The image transferred onto the printing paper passes through a high temperature and high pressure fixing unit (not shown), and the developer is fused to the printing paper to fix the image. On the other hand, the undeveloped residual developer on the developing roller 5 is recovered by the supply roller 6 in contact with the developing roller 5. The above process is repeated.

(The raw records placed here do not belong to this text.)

-- ==== Sys2Proof/Tests/Slice0.lean ====
section
/-!
SUPPORT. The model's own tests: well-formedness, one word of every constructor, one or two Steps of every
instruction, and for every statement with hypotheses a state and operands that meet them. The words are
the encodings of spec/opcode_table.json written out bit by bit; the expected results are the rows of
95_test_vectors.md named in front of them, or worked out by hand from the rule named.
-/
namespace Sys2Proof.Tests

open Sys2Proof Sys2Proof.Machine

/-! ## Well-formedness (30_encoding.md R84): the check refuses the two words that are no SYS -/

theorem test_sys_cls_illFormed : (Instr.sys 0x0E0#12).wellFormed = false := by decide
theorem test_sys_ret_illFormed : (Instr.sys 0x0EE#12).wellFormed = false := by decide
theorem test_sys_wellFormed : (Instr.sys 0x0E1#12).wellFormed = true := by decide

/-! ## Decoding: f, then nnn, or x and kk, or x, y and n; here nnn = 9C5, x = A, y = 3, n = 6, kk = C9 -/

theorem test_decode_cls : decodeWord 0b0000000011100000#16 = .op .cls := by decide
theorem test_decode_ret : decodeWord 0b0000000011101110#16 = .op .ret := by decide
theorem test_decode_sys : decodeWord 0b0000100111000101#16 = .op (.sys 0x9C5#12) := by decide
theorem test_decode_jp : decodeWord 0b0001100111000101#16 = .op (.jp 0x9C5#12) := by decide
theorem test_decode_call : decodeWord 0b0010100111000101#16 = .op (.call 0x9C5#12) := by decide
theorem test_decode_seImm : decodeWord 0b0011101011001001#16 = .op (.seImm 0xA 0xC9#8) := by decide
theorem test_decode_sneImm : decodeWord 0b0100101011001001#16 = .op (.sneImm 0xA 0xC9#8) := by decide
theorem test_decode_seReg : decodeWord 0b0101101000110000#16 = .op (.seReg 0xA 0x3) := by decide
theorem test_decode_ldImm : decodeWord 0b0110101011001001#16 = .op (.ldImm 0xA 0xC9#8) := by decide
theorem test_decode_addImm : decodeWord 0b0111101011001001#16 = .op (.addImm 0xA 0xC9#8) := by decide
theorem test_decode_ldReg : decodeWord 0b1000101000110000#16 = .op (.ldReg 0xA 0x3) := by decide
theorem test_decode_orReg : decodeWord 0b1000101000110001#16 = .op (.orReg 0xA 0x3) := by decide
theorem test_decode_andReg : decodeWord 0b1000101000110010#16 = .op (.andReg 0xA 0x3) := by decide
theorem test_decode_xorReg : decodeWord 0b1000101000110011#16 = .op (.xorReg 0xA 0x3) := by decide
theorem test_decode_addReg : decodeWord 0b1000101000110100#16 = .op (.addReg 0xA 0x3) := by decide
theorem test_decode_subReg : decodeWord 0b1000101000110101#16 = .op (.subReg 0xA 0x3) := by decide
theorem test_decode_shr : decodeWord 0b1000101000110110#16 = .op (.shr 0xA 0x3) := by decide
theorem test_decode_subnReg : decodeWord 0b1000101000110111#16 = .op (.subnReg 0xA 0x3) := by decide
theorem test_decode_shl : decodeWord 0b1000101000111110#16 = .op (.shl 0xA 0x3) := by decide
theorem test_decode_sneReg : decodeWord 0b1001101000110000#16 = .op (.sneReg 0xA 0x3) := by decide
theorem test_decode_ldI : decodeWord 0b1010100111000101#16 = .op (.ldI 0x9C5#12) := by decide
theorem test_decode_jpV0 : decodeWord 0b1011100111000101#16 = .op (.jpV0 0x9C5#12) := by decide
theorem test_decode_rnd : decodeWord 0b1100101011001001#16 = .op (.rnd 0xA 0xC9#8) := by decide
theorem test_decode_drw : decodeWord 0b1101101000110110#16 = .op (.drw 0xA 0x3 0x6) := by decide
theorem test_decode_skp : decodeWord 0b1110101010011110#16 = .op (.skp 0xA) := by decide
theorem test_decode_sknp : decodeWord 0b1110101010100001#16 = .op (.sknp 0xA) := by decide
theorem test_decode_ldFromDt : decodeWord 0b1111101000000111#16 = .op (.ldFromDt 0xA) := by decide
theorem test_decode_ldKey : decodeWord 0b1111101000001010#16 = .op (.ldKey 0xA) := by decide
theorem test_decode_ldToDt : decodeWord 0b1111101000010101#16 = .op (.ldToDt 0xA) := by decide
theorem test_decode_ldToSt : decodeWord 0b1111101000011000#16 = .op (.ldToSt 0xA) := by decide
theorem test_decode_addI : decodeWord 0b1111101000011110#16 = .op (.addI 0xA) := by decide
theorem test_decode_ldF : decodeWord 0b1111101000101001#16 = .op (.ldF 0xA) := by decide
theorem test_decode_ldB : decodeWord 0b1111101000110011#16 = .op (.ldB 0xA) := by decide
theorem test_decode_storeRegs : decodeWord 0b1111101001010101#16 = .op (.storeRegs 0xA) := by decide
theorem test_decode_loadRegs : decodeWord 0b1111101001100101#16 = .op (.loadRegs 0xA) := by decide

/-- R91: words of every invalid form (E8, E10, E11, E15, E17). -/
theorem test_decode_invalid : [0x5121#16, 0x9AB1#16, 0x8008#16, 0xE09F#16, 0xF000#16].map decodeWord =
    [.invalid 0x5121#16, .invalid 0x9AB1#16, .invalid 0x8008#16, .invalid 0xE09F#16, .invalid 0xF000#16] := by
  decide

/-- R58: high byte first, and what follows is left. -/
theorem test_decode_bytes : decode [0x1A, 0xBC, 0x77] = .ok (.jp 0xABC#12, [0x77]) := rfl
theorem test_decode_truncated : decode [0x1A] = .error .truncated := rfl
theorem test_decodeTableWord : decodeTableWord 16 0xF065 = some (.loadRegs 0) := by decide
theorem test_decodeTableWord_invalid : decodeTableWord 16 0xF01F = none := by decide

/-! ## One Step -/

/-- The inputs of the Step under test: no time passes, rb = AB, key A is down, the key-wait answers 7, the
renderer answers ok. -/
def quiet : StepInput := ⟨0, 0xAB, [0xA], some 7, true⟩

/-- The reset state with those inputs laid down. -/
def boot : State := State.reset.withInput quiet

/-- The next state, if an outcome is one. -/
def nextOf : Host.Outcome State Fault Refusal → Option State
  | .next t => some t
  | _ => none

/-- The state after one Step on the word w placed at pc. -/
def ran (s : State) (w : Nat) : Option State := nextOf (step (s.withFetchWord 16 w))

/-- The fault of one Step on the word w placed at pc. -/
def stopped (s : State) (w : Nat) : Option Fault :=
  match step (s.withFetchWord 16 w) with
  | .fault f => some f
  | _ => none

/-- A fault's record: code, pc, word, info (60_exceptions.md R191). -/
def record (f : Fault) : Nat × Option Pc × Option Word × Option Nat := (f.code, f.pc, f.word, f.info)

/-- A state with bytes stored at 0x300 on, and I there. -/
def withBytes (s : State) (bs : List Byte) : State := (s.setMem (s.mem.writeAll 0x300 bs)).setI 0x300

/-- D14 -/
theorem test_cls : (ran ((boot.setGrid (1 + 32 + BitVec.twoPow _ 2047)).setReg 0xF 3) 0x00E0).map
    (fun t => (t.grid, t.reg 0xF, t.events, t.pc)) = some (0, 3, [.renderClear], 0x202) := by decide +kernel
/-- CF5 -/
theorem test_ret : (ran (boot.setStack [0x300, 0x400]) 0x00EE).map (fun t => (t.pc, t.stack)) =
    some (0x400, [0x300]) := by decide
/-- CF4 -/
theorem test_ret_empty : (stopped boot 0x00EE).map record = some (2, some 0x200, some 0x00EE, none) := by decide
/-- CF18 -/
theorem test_sys : (ran boot 0x0123).map (fun t => (t.pc, t.v, t.i, t.stack)) =
    some (0x202, boot.v, 0, []) := by decide
/-- W2 -/
theorem test_jp : (ran boot 0x1ABC).map (·.pc) = some 0xABC := by decide
/-- W3 -/
theorem test_call : (ran boot 0x2204).map (fun t => (t.pc, t.stack)) = some (0x204, [0x202]) := by decide
/-- CF3 -/
theorem test_call_full : (stopped (boot.setStack (List.replicate 24 0x202)) 0x2300).map record =
    some (3, some 0x200, some 0x2300, none) := by decide
/-- W4 -/
theorem test_seImm : ((ran (boot.setReg 0xA 0xF0) 0x3AF0).map (·.pc), (ran boot 0x3AF0).map (·.pc)) =
    (some 0x204, some 0x202) := by decide
/-- CF16, CF17 -/
theorem test_sneImm : ((ran (boot.setReg 3 0x10) 0x4311).map (·.pc), (ran (boot.setReg 3 0x11) 0x4311).map (·.pc)) =
    (some 0x204, some 0x202) := by decide
/-- CF12, CF13 -/
theorem test_seReg : ((ran ((boot.setReg 1 7).setReg 2 7) 0x5120).map (·.pc),
    (ran ((boot.setReg 1 7).setReg 2 8) 0x5120).map (·.pc)) = (some 0x204, some 0x202) := by decide
/-- CF14, CF15 -/
theorem test_sneReg : ((ran ((boot.setReg 1 7).setReg 2 8) 0x9120).map (·.pc),
    (ran (boot.setReg 1 7) 0x9110).map (·.pc)) = (some 0x204, some 0x202) := by decide
/-- CF11 -/
theorem test_jpV0 : (ran (boot.setReg 0 0xFF) 0xBFFF).map (·.pc) = some 0x10FE := by decide

/-- A1 -/
theorem test_ldImm : (ran boot 0x6A42).map (·.reg 0xA) = some 0x42 := by decide
/-- A2 -/
theorem test_addImm : (ran ((boot.setReg 2 0xF0).setReg 0xF 5) 0x7220).map (fun t => (t.reg 2, t.reg 0xF)) =
    some (0x10, 5) := by decide
/-- A4 -/
theorem test_ldReg : (ran (boot.setReg 1 9) 0x8010).map (fun t => (t.reg 0, t.reg 1)) = some (9, 9) := by decide
/-- A5 -/
theorem test_orReg : (ran (((boot.setReg 0 0x0F).setReg 1 0xF0).setReg 0xF 7) 0x8011).map
    (fun t => (t.reg 0, t.reg 0xF)) = some (0xFF, 7) := by decide
/-- A6 -/
theorem test_andReg : (ran ((boot.setReg 0 0x3C).setReg 1 0x0F) 0x8012).map (·.reg 0) = some 0x0C := by decide
/-- A7 -/
theorem test_xorReg : (ran ((boot.setReg 0 0xFF).setReg 1 0x0F) 0x8013).map (·.reg 0) = some 0xF0 := by decide
/-- W5 -/
theorem test_addReg : (ran ((boot.setReg 0xA 0xFF).setReg 0xB 0x10) 0x8AB4).map (fun t => (t.reg 0xA, t.reg 0xF)) =
    some (0x0F, 1) := by decide
/-- A13 -/
theorem test_addReg_vf : (ran ((boot.setReg 0xF 0x80).setReg 1 0x80) 0x8F14).map (·.reg 0xF) = some 1 := by decide
/-- A16 -/
theorem test_subReg : (ran ((boot.setReg 1 3).setReg 2 5) 0x8125).map (fun t => (t.reg 1, t.reg 0xF)) =
    some (0xFE, 0) := by decide
/-- A17 -/
theorem test_subReg_same : (ran (boot.setReg 1 9) 0x8115).map (fun t => (t.reg 1, t.reg 0xF)) =
    some (0, 1) := by decide
/-- A22 -/
theorem test_shr : (ran ((boot.setReg 0xA 0x55).setReg 0xB 3) 0x8AB6).map
    (fun t => (t.reg 0xA, t.reg 0xB, t.reg 0xF)) = some (1, 1, 1) := by decide
/-- A25 -/
theorem test_shr_vf : (ran ((boot.setReg 1 0xAA).setReg 0xF 7) 0x81F6).map (fun t => (t.reg 1, t.reg 0xF)) =
    some (3, 1) := by decide
/-- A20 -/
theorem test_subnReg : (ran ((boot.setReg 1 3).setReg 2 2) 0x8127).map (fun t => (t.reg 1, t.reg 0xF)) =
    some (0xFF, 0) := by decide
/-- A27 -/
theorem test_shl : (ran (boot.setReg 2 0x81) 0x812E).map (fun t => (t.reg 1, t.reg 2, t.reg 0xF)) =
    some (2, 2, 1) := by decide
/-- A31 -/
theorem test_rnd : (ran boot 0xC00F).map (·.reg 0) = some 0x0B := by decide

/-- M1 -/
theorem test_ldI : (ran boot 0xA2F0).map (·.i) = some 0x2F0 := by decide
/-- W7 -/
theorem test_addI : (ran ((boot.setReg 0xA 42).setI 4095) 0xFA1E).map (fun t => (t.i, t.reg 0xF)) =
    some (4137, 0) := by decide
/-- M3 -/
theorem test_addI_carry : (ran ((boot.setReg 0 1).setI 0xFFFF) 0xF01E).map (fun t => (t.i, t.reg 0xF)) =
    some (0, 1) := by decide
/-- M8 -/
theorem test_ldF : (ran (boot.setReg 3 0xFF) 0xF329).map (·.i) = some 1275 := by decide
/-- W8 -/
theorem test_ldB : (ran ((boot.setReg 0xA 123).setI 2000) 0xFA33).map (fun t => ([2000, 2001, 2002].map t.mem.read, t.i)) =
    some ([1, 2, 3], 2000) := by decide
/-- M12 -/
theorem test_ldB_range : (stopped ((boot.setReg 0 123).setI 0xFFE) 0xF033).map record =
    some (4, some 0x200, some 0xF033, some 0x1000) := by decide
/-- M14 -/
theorem test_storeRegs : (ran (((boot.setReg 0 1).setReg 1 2).setI 0x300) 0xF155).map
    (fun t => ([0x300, 0x301, 0x302].map t.mem.read, t.i)) = some ([1, 2, 0], 0x302) := by decide
/-- M17 -/
theorem test_storeRegs_range : (stopped (boot.setI 0xFF1) 0xFF55).map record =
    some (4, some 0x200, some 0xFF55, some 0x1000) := by decide
/-- M18 -/
theorem test_loadRegs : (ran ((withBytes boot [7, 8, 9]).setReg 2 5) 0xF165).map
    (fun t => ([0, 1, 2].map t.reg, t.i)) = some ([7, 8, 5], 0x302) := by decide
/-- M20 -/
theorem test_loadRegs_range : (stopped (boot.setI 0x1000) 0xF065).map record =
    some (4, some 0x200, some 0xF065, some 0x1000) := by decide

The invention is illustrated in more detail by the following examples.

Example

Example 1

16 g of cyan pigment PB 15: 3 and 4 g of reactive emulsifier BS-10 (commercially available from DAI-ICHI KOGYO) were mixed with 100 g of ultrapure water deoxygenated with ultrapure nitrogen and then mixed in a dispermat milling. A pigment dispersion was prepared by spinning at 5000 RPM for an hour. Monomer mixture of 75 g of styrene, 15 g of butyl acrylate, and 5 g of methacrylic acid; 1 g of Iso Octyl Mercapto Propionate (IOMP), a chain transfer agent; 3 g of macromonomer PEG-MA (100 g total); And 10 g of ester wax as a release agent were mixed by heating. At this time, the heating temperature was heated in the range not to exceed 60 ℃. 1 g of NaCl and 5 g of PEG-MA were dissolved in 500 g of ultrapure water to make an aqueous solution. 50 g of the pigment solution obtained above was diluted in 600 g of ultrapure water and placed in a 1 liter reactor for homogenization using a homogenizer. The homogenization time is 2 minutes and the rotation speed is 7000 Rotation Per Minute (RPM). After homogenization the pigment liquid was stirred at 300 RPM and heated to 80 ° C. When the internal temperature of the reactor reached the appropriate value, an initiator of 1 g of potassium persulfate and 0.5 g of azo amide was added thereto, and the inside of the reactor was purged with nitrogen gas. A monomer mixture of styrene, butyl acrylate, methacrylic acid, and PEG-MA (a ratio of 7: 1.5: 0.5: 1, 100 g) was immediately added to the dropping funnel and slowly added over about 1 hour. At this time, the reaction time was 3 hours, and after 3 hours, Nag 2g was dissolved in 20g of ultrapure water and added dropwise to the reactor. Again 110 g of the monomer mixture in the proportions described above was charged over 1 hour. At this time, the total reaction time was 6 hours, and the reaction was naturally cooled while stirring. The volume average particle diameter of the obtained particles was 5.8 mu m, and the toner shape was an irregular shape.

Example 2

It was carried out in the same manner as in Example 1 except that 2g instead of 1g of the chain transfer agent, 4g instead of 3g of PEG-EA. The volume average particle diameter of the produced particles was 6.5 탆, and the toner was in the shape of an irregular shape and an intermediate shape of potato.

Example 3

It was carried out in the same manner as in Example 1 except that 3g instead of 1g of the chain transfer agent, 5g instead of 3g of PEG-EA. The volume average particle diameter of the produced particles was 6.3 mu m, and the shape of the toner was a potato shape. 1 is a photograph showing the shape of toner particles prepared in a potato shape.

Example 4

It was carried out in the same manner as in Example 1 except that 5g instead of 1g of IOMP, a chain transfer agent, and 5g instead of 3g of PEG-EA. The volume average particle diameter of the produced particles was 6.2 탆, and the shape of the toner was spherical.

Example 5

It was carried out in the same manner as in Example 1 except that 7g instead of 1g of the chain transfer agent, 5g instead of 3g of PEG-EA. The volume average particle diameter of the produced particles was 6.1 mu m, and the shape of the toner was spherical.

Example 6

The same procedure as in Example 1 was conducted except that no chain transfer agent was used. The volume average particle diameter of the produced particles was 6.5 탆, and the shape of the toner was an aggregate.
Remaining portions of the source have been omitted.